**** Supplied information

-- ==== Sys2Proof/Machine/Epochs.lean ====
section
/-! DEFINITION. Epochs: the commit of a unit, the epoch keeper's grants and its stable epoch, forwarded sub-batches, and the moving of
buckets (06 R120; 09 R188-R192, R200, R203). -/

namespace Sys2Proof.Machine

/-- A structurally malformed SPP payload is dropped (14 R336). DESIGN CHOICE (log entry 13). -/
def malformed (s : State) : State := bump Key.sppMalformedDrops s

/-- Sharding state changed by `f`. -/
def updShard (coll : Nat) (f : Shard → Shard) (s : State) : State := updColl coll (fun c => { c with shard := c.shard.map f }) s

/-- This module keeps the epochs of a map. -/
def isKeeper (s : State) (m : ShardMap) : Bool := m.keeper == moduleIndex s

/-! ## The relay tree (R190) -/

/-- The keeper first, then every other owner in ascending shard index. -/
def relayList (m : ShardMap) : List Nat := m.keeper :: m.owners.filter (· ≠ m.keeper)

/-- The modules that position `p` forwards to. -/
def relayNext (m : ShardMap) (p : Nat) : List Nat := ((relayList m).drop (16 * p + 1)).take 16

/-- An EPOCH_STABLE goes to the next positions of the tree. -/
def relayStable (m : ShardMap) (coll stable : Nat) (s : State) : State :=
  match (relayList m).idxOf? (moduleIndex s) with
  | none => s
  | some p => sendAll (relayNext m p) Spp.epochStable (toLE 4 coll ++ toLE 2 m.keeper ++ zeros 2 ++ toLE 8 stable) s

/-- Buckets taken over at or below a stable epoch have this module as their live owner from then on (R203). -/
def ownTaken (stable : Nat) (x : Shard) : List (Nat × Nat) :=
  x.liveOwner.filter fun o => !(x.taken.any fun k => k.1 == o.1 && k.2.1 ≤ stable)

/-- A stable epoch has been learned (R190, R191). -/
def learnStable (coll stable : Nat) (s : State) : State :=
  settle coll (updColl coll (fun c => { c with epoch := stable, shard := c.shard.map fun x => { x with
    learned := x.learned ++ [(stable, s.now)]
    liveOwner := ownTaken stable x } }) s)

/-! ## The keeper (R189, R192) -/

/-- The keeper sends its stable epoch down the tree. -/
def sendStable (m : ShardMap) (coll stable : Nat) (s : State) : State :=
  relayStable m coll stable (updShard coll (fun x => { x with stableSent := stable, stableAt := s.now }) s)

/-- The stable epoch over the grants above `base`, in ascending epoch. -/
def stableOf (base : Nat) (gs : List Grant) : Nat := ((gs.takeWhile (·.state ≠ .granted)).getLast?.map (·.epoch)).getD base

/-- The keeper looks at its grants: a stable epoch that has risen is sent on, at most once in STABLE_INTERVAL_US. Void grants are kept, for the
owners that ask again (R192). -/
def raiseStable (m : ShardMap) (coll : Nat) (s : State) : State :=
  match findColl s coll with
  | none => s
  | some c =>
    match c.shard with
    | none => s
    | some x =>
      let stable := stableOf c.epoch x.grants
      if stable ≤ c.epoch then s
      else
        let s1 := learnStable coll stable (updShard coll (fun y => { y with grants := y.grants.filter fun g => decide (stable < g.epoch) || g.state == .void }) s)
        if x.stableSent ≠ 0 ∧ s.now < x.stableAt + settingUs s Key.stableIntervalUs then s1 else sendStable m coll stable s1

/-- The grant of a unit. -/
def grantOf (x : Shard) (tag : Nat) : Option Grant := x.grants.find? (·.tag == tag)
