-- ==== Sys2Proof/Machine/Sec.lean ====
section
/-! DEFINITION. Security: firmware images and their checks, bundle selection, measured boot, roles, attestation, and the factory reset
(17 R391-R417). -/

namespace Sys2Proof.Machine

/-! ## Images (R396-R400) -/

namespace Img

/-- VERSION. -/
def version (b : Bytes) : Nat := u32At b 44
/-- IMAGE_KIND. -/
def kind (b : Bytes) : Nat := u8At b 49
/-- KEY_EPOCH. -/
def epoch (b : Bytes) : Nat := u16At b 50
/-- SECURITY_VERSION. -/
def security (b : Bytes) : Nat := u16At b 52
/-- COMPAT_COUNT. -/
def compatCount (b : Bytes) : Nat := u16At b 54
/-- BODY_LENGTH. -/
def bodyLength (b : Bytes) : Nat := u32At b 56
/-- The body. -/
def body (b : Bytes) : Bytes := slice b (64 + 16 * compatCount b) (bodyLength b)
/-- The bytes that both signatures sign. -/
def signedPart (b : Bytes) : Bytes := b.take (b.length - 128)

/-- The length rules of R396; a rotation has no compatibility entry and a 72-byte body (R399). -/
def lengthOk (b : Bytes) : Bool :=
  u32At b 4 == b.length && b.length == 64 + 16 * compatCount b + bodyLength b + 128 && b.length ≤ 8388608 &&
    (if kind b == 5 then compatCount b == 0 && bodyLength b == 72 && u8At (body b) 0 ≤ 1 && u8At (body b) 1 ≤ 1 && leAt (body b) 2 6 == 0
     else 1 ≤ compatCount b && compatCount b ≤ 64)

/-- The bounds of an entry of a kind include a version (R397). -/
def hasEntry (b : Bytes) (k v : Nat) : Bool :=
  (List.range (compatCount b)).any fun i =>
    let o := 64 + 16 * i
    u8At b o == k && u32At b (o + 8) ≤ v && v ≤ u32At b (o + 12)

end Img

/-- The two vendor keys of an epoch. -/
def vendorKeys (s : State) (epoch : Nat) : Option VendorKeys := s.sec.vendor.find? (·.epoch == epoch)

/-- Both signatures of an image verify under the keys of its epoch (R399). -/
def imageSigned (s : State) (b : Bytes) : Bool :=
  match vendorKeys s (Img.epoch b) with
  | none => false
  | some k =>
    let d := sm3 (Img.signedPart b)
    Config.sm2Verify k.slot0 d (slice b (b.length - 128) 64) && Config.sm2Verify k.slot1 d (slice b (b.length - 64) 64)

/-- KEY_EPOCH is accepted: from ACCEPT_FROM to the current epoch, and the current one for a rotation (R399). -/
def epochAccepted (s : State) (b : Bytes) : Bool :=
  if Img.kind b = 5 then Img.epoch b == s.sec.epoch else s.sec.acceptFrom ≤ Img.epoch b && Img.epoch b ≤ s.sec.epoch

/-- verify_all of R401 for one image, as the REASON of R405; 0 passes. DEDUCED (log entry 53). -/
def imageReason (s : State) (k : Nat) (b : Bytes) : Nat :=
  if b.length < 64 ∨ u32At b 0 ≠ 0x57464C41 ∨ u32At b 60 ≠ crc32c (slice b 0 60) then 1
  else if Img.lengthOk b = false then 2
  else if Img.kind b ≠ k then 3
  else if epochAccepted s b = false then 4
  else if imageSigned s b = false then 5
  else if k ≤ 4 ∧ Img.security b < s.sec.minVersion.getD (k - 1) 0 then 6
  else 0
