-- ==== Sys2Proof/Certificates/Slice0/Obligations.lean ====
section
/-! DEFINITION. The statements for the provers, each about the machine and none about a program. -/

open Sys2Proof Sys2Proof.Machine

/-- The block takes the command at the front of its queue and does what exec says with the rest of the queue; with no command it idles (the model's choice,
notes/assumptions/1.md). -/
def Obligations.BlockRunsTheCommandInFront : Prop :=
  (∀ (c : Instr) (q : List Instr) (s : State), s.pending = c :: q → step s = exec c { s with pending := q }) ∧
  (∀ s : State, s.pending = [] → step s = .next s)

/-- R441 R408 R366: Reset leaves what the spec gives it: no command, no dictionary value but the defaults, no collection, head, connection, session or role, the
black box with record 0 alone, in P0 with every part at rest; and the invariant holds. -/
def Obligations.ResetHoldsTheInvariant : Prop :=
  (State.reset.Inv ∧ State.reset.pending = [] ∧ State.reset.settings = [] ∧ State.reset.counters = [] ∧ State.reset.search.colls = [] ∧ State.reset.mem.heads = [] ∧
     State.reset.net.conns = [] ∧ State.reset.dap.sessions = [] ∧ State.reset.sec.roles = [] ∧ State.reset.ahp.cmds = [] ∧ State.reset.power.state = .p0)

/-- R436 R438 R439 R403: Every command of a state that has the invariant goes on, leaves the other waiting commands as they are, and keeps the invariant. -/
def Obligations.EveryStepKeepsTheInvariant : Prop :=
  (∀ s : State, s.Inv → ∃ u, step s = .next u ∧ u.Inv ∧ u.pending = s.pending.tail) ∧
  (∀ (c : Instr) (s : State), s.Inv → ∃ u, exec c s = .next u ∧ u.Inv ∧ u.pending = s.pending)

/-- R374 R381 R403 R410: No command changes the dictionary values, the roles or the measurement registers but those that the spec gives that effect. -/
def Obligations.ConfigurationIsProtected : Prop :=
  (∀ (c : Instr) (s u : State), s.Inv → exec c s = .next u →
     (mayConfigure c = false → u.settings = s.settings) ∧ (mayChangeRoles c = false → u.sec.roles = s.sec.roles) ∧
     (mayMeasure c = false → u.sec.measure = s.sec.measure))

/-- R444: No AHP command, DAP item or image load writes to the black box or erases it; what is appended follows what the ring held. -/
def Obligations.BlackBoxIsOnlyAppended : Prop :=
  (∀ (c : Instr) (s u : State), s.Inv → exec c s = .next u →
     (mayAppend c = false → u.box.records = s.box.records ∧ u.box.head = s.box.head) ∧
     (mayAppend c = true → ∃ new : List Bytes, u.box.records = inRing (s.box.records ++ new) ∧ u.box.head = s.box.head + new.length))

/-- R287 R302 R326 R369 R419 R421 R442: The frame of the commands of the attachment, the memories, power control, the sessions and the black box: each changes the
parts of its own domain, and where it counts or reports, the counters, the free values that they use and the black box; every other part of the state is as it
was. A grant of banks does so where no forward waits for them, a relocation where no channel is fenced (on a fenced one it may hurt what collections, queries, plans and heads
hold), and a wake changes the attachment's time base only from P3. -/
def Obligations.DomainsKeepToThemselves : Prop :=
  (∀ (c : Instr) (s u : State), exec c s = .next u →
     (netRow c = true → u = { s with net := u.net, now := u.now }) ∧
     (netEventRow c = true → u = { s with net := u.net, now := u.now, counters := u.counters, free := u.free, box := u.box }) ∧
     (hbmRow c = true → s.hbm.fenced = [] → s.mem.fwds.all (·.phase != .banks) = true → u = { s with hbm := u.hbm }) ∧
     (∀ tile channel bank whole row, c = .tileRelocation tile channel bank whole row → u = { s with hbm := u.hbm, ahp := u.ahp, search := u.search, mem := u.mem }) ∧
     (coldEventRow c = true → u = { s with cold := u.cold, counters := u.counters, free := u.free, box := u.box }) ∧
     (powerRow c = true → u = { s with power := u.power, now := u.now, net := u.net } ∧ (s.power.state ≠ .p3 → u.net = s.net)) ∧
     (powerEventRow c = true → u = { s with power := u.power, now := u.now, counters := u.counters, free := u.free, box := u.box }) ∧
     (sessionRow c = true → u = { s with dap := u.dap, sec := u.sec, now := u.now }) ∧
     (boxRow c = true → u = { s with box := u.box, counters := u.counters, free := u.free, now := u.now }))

********

* _Task to complete_: From the records, copy out each line that includes the string "match".

* _Task result_:
  match (relayList m).idxOf? (moduleIndex s) with
  match findColl s coll with
    match c.shard with
  match vendorKeys s (Img.epoch b) with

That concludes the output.